BEGIN Provided information

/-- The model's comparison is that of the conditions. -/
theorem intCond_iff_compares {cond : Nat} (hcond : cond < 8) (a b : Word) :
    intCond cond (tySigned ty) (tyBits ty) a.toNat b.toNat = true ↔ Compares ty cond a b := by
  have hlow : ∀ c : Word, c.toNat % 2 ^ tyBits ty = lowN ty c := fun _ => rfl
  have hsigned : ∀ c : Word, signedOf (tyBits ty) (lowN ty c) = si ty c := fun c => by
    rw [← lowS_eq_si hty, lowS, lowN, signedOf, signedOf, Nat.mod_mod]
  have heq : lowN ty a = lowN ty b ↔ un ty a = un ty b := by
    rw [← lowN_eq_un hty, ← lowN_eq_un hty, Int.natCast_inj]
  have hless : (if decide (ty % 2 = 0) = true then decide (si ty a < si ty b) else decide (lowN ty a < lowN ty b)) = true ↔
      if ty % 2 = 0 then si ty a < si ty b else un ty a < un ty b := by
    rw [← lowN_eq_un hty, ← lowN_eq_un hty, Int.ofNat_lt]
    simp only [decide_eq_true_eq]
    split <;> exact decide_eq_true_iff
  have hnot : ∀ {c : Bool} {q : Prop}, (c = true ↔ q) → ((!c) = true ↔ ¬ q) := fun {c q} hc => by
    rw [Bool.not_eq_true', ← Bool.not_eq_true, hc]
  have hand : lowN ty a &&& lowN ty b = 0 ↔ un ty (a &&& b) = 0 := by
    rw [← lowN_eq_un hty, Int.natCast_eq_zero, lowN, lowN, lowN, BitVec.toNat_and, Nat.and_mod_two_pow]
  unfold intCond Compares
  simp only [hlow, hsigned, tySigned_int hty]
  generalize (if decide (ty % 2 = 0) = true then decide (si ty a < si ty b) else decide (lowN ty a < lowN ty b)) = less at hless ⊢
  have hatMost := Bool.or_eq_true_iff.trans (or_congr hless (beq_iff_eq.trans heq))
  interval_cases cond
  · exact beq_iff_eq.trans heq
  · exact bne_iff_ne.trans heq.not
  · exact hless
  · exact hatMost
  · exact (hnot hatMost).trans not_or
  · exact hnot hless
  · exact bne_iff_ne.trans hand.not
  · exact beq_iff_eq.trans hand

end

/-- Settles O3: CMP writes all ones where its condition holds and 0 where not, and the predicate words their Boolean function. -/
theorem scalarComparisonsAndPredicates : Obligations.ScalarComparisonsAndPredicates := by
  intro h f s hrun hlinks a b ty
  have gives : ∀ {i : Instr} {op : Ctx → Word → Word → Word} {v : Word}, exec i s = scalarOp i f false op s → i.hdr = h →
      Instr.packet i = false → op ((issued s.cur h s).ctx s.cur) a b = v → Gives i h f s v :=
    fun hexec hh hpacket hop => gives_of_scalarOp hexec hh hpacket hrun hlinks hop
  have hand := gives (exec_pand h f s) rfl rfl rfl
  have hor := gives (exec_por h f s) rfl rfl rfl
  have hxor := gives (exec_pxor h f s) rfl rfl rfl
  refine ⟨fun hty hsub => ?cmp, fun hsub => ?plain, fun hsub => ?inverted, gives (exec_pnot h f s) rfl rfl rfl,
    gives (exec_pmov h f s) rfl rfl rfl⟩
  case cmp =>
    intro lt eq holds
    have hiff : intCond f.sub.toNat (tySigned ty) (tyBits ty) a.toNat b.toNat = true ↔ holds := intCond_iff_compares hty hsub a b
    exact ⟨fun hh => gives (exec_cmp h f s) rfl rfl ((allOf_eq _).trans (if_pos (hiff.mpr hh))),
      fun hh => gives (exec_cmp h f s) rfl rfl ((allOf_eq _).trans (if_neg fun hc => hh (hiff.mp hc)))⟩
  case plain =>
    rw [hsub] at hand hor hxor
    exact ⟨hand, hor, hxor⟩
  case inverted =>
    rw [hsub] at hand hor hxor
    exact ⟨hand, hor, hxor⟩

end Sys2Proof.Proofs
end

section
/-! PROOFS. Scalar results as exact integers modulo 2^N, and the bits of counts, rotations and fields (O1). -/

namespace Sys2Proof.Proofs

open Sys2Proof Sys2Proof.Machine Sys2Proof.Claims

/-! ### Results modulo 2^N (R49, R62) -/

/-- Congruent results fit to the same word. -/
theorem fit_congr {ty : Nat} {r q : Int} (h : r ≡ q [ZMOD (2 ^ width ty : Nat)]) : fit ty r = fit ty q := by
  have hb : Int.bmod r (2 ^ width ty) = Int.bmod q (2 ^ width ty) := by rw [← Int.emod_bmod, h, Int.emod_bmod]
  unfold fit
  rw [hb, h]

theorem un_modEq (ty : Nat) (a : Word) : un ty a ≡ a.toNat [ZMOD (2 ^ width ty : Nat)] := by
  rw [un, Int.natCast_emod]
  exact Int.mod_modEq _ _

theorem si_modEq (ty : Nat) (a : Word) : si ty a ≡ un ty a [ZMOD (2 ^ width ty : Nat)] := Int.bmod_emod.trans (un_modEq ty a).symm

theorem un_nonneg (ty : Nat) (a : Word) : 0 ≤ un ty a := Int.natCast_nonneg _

END Provided information

## Requirement
In the listing above, please copy exactly the lines from the first through the one that contains "rw [← lowS_eq_si", and no others.

## Answer section
/-- The model's comparison is that of the conditions. -/
theorem intCond_iff_compares {cond : Nat} (hcond : cond < 8) (a b : Word) :
    intCond cond (tySigned ty) (tyBits ty) a.toNat b.toNat = true ↔ Compares ty cond a b := by
  have hlow : ∀ c : Word, c.toNat % 2 ^ tyBits ty = lowN ty c := fun _ => rfl
  have hsigned : ∀ c : Word, signedOf (tyBits ty) (lowN ty c) = si ty c := fun c => by
    rw [← lowS_eq_si hty, lowS, lowN, signedOf, signedOf, Nat.mod_mod]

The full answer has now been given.